START Data provided
/-- R463 to R467: the oldest event leaves the FIFO for the slot of its SEQ, and HEAD advances; after a loss EVR_OVERFLOW is recorded;
the cursor reads as written; the mirror takes the records that it has not; a brown-out keeps at most 32 records in the reserve; a
heartbeat is a second of operating time. -/
def Obligations.EventsAreRecordedAndMirrored : Prop := ∀ s : State, s.gx.mgRstN = true →
  (∀ h, h = (s.gx.rd Reg.MG_EVR_HEAD).toNat →
    (∀ e rest, s.gx.mg.lost = none → s.gx.events = e :: rest → ∃ t, exec .eventRecordWrite s = .next t ∧ t.gx.events = rest ∧
      SMap.get [] t.gx.mg.recs (h % 16384) = s.gx.evRecord e ∧ t.gx.rd Reg.MG_EVR_HEAD = word (h + 1) ∧ t.gx.mem = s.gx.mem ∧
      ∀ i, i ≠ h % 16384 → SMap.get [] t.gx.mg.recs i = SMap.get [] s.gx.mg.recs i) ∧
    (∀ x, s.gx.mg.lost = some x → x.left = 0 → ∃ t, exec .eventRecordWrite s = .next t ∧ t.gx.mg.lost = none ∧
      t.gx.events = s.gx.events ∧ leAt (SMap.get [] t.gx.mg.recs (h % 16384)) 32 2 = 0x0709 ∧
      t.gx.rd Reg.MG_EVR_HEAD = word (h + 1))) ∧
  (∀ v, exec (.evrCursor v) s = .next { s with gx := s.gx.wr Reg.MG_EVR_CURSOR v }) ∧
  (∀ l x, s.gx.recsFrom ((s.gx.rd Reg.MG_EVR_MIRRORED).toNat + 1) = l ++ [x] → ∃ t, exec (.mirrorAppend none) s = .next t ∧
    t.gx.mg.mirror = lastN 262144 (s.gx.mg.mirror ++ l ++ [x]) ∧ t.gx.rd Reg.MG_EVR_MIRRORED = word (recSeq x) ∧
    t.gx.events = s.gx.events) ∧
  (∃ t, exec .brownout s = .next t ∧ t.gx.mg.warn = true ∧ t.gx.mem = s.gx.mem ∧ t.gx.mg.mirror = s.gx.mg.mirror ∧
    t.gx.mg.reserve = lastN 32 (s.gx.recsFrom ((s.gx.rd Reg.MG_EVR_MIRRORED).toNat + 1)) ∧ t.gx.mg.reserve.length ≤ 32) ∧
  (∃ t, exec .heartbeat s = .next t ∧ t.gx.rd Reg.MG_OP_SECONDS = satFld (s.gx.rd Reg.MG_OP_SECONDS) 0 32 1 ∧
    t.gx.mg.secE = s.gx.mg.secAcc ∧ t.gx.mg.secAcc = 0 ∧ (s.gx.mg.ready = true → t.gx.mg.dropped = 0) ∧ t.gx.mem = s.gx.mem)

/-- R455, R458, R470, R471: a cold boot, a watchdog that expires, a write of the key to MG_RESTART and an activation come up in the slot
that the boot ROM chooses; a kick starts the watchdog again; FW_STAGE takes a valid image into the other slot of a committed firmware,
and refuses any other; FW_COMMIT blows fuses and commits the running slot; FW_REVERT prefers the other slot, if committed. -/
def Obligations.FirmwareBootsRestartsAndUpdates : Prop := ∀ s : State,
  (s.gx.mgRstN = false →
    (∃ t, exec (.coldBoot none) s = .next t ∧ t.gx.mgRstN = true ∧ t.gx.mg.ready = true ∧ s.gx.mg.Restarted t.gx.mg) ∧
    ∀ n : NorIn, ∃ t, exec (.coldBoot (some n)) s = .next t ∧ t.gx.mgRstN = true ∧ (s.gx.mg.program n).Restarted t.gx.mg ∧
      t.gx.mem = s.gx.mem ∧ t.gx.tk = s.gx.tk) ∧
  (s.gx.mgRstN = true →
    (∀ w, s.gx.mg.wdogAt = some w → w ≤ s.gx.mg.us → ∃ t, exec .watchdogExpire s = .next t ∧ s.gx.mg.Restarted t.gx.mg ∧
      t.gx.mem = s.gx.mem ∧ t.gx.cores = s.gx.cores) ∧
    (∀ v : Word, fld v 0 32 = 0x5A5A5A5A → ∃ t, exec (.mgRestart v) s = .next t ∧ s.gx.mg.Restarted t.gx.mg ∧
      t.gx.cores = s.gx.cores) ∧
    (∀ v : Word, fld v 0 32 ≠ 0x5A5A5A5A → exec (.mgRestart v) s = .next s) ∧
    (∀ b, s.gx.mg.actAt = some b → b.toNat ≤ s.gx.tk.tickNo.toNat + 1 → ∃ t, exec .fwActivationRestart s = .next t ∧
      s.gx.mg.Restarted t.gx.mg ∧ t.gx.cores = s.gx.cores)) ∧
  (s.gx.fwOn = true → ∀ q : MbxReq,
    (∀ v, exec (.mgWdogKick v) s = .next { s with
      gx := { s.gx with mg := { s.gx.mg with wdogAt := some (s.gx.mg.us + 1000 * fld (s.gx.rd Reg.MG_WDOG) 0 32) } } }) ∧
    (∀ img, ∃ t, exec (.fwStage q img) s = .next t ∧
      (s.gx.mg.committed s.gx.mg.slotB = false → s.replied t q 2 ∧ t.gx.mg = s.gx.mg) ∧
      (s.gx.mg.committed s.gx.mg.slotB = true → slotRule s.gx.mg.fuses (img.take 4194304) = 0 → s.replied t q 0 ∧
        t.gx.mg.slot (!s.gx.mg.slotB) = img.take 4194304 ∧ t.gx.mg.slot s.gx.mg.slotB = s.gx.mg.slot s.gx.mg.slotB ∧
        t.gx.mg.bootRec.pref = (!s.gx.mg.slotB) ∧ t.gx.mg.committed (!s.gx.mg.slotB) = false ∧ t.gx.mg.bootRec.tries = 3 ∧
        t.gx.mg.staged = true) ∧
      (s.gx.mg.committed s.gx.mg.slotB = true → slotRule s.gx.mg.fuses (img.take 4194304) ≠ 0 → s.replied t q 4 ∧
        t.gx.mg.bootRec = s.gx.mg.bootRec ∧ t.gx.mg.staged = false)) ∧
    (∃ t, exec (.fwActivate q) s = .next t ∧ (s.gx.mg.staged = false → s.replied t q 3) ∧
      (s.gx.mg.staged = true → leAt q.args 0 8 = 0 → s.replied t q 0 ∧ s.gx.mg.Restarted t.gx.mg) ∧
      (s.gx.mg.staged = true → s.gx.tk.tickNo.toNat < leAt q.args 0 8 → s.replied t q 0 ∧
        t.gx.mg.actAt = some (word (leAt q.args 0 8)))) ∧
    (∃ t, exec (.fwCommit q) s = .next t ∧ (s.gx.mg.committed s.gx.mg.slotB = true → s.replied t q 3) ∧
      (s.gx.mg.committed s.gx.mg.slotB = false → s.replied t q 0 ∧ t.gx.mg.committed s.gx.mg.slotB = true ∧
        t.gx.mg.fuses = max s.gx.mg.fuses (min 64 (s.gx.mg.svn s.gx.mg.slotB)))) ∧
    (∃ t, exec (.fwRevert q) s = .next t ∧ (s.gx.mg.committed (!s.gx.mg.slotB) = false → s.replied t q 3) ∧
      (s.gx.mg.committed (!s.gx.mg.slotB) = true → s.replied t q 0 ∧
        ({ s.gx.mg with bootRec := { s.gx.mg.bootRec with pref := !s.gx.mg.slotB } } : Mgmt).Restarted t.gx.mg)))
END Data provided
§ What is needed: Exact copies of the lines from the start of the data up to the line holding "(∃ t, exec .brownout", both included, are all that is needed.

§ Answer to this exercise:
/-- R463 to R467: the oldest event leaves the FIFO for the slot of its SEQ, and HEAD advances; after a loss EVR_OVERFLOW is recorded;
the cursor reads as written; the mirror takes the records that it has not; a brown-out keeps at most 32 records in the reserve; a
heartbeat is a second of operating time. -/
def Obligations.EventsAreRecordedAndMirrored : Prop := ∀ s : State, s.gx.mgRstN = true →
  (∀ h, h = (s.gx.rd Reg.MG_EVR_HEAD).toNat →
    (∀ e rest, s.gx.mg.lost = none → s.gx.events = e :: rest → ∃ t, exec .eventRecordWrite s = .next t ∧ t.gx.events = rest ∧
      SMap.get [] t.gx.mg.recs (h % 16384) = s.gx.evRecord e ∧ t.gx.rd Reg.MG_EVR_HEAD = word (h + 1) ∧ t.gx.mem = s.gx.mem ∧
      ∀ i, i ≠ h % 16384 → SMap.get [] t.gx.mg.recs i = SMap.get [] s.gx.mg.recs i) ∧
    (∀ x, s.gx.mg.lost = some x → x.left = 0 → ∃ t, exec .eventRecordWrite s = .next t ∧ t.gx.mg.lost = none ∧
      t.gx.events = s.gx.events ∧ leAt (SMap.get [] t.gx.mg.recs (h % 16384)) 32 2 = 0x0709 ∧
      t.gx.rd Reg.MG_EVR_HEAD = word (h + 1))) ∧
  (∀ v, exec (.evrCursor v) s = .next { s with gx := s.gx.wr Reg.MG_EVR_CURSOR v }) ∧
  (∀ l x, s.gx.recsFrom ((s.gx.rd Reg.MG_EVR_MIRRORED).toNat + 1) = l ++ [x] → ∃ t, exec (.mirrorAppend none) s = .next t ∧
    t.gx.mg.mirror = lastN 262144 (s.gx.mg.mirror ++ l ++ [x]) ∧ t.gx.rd Reg.MG_EVR_MIRRORED = word (recSeq x) ∧
    t.gx.events = s.gx.events) ∧
  (∃ t, exec .brownout s = .next t ∧ t.gx.mg.warn = true ∧ t.gx.mem = s.gx.mem ∧ t.gx.mg.mirror = s.gx.mg.mirror ∧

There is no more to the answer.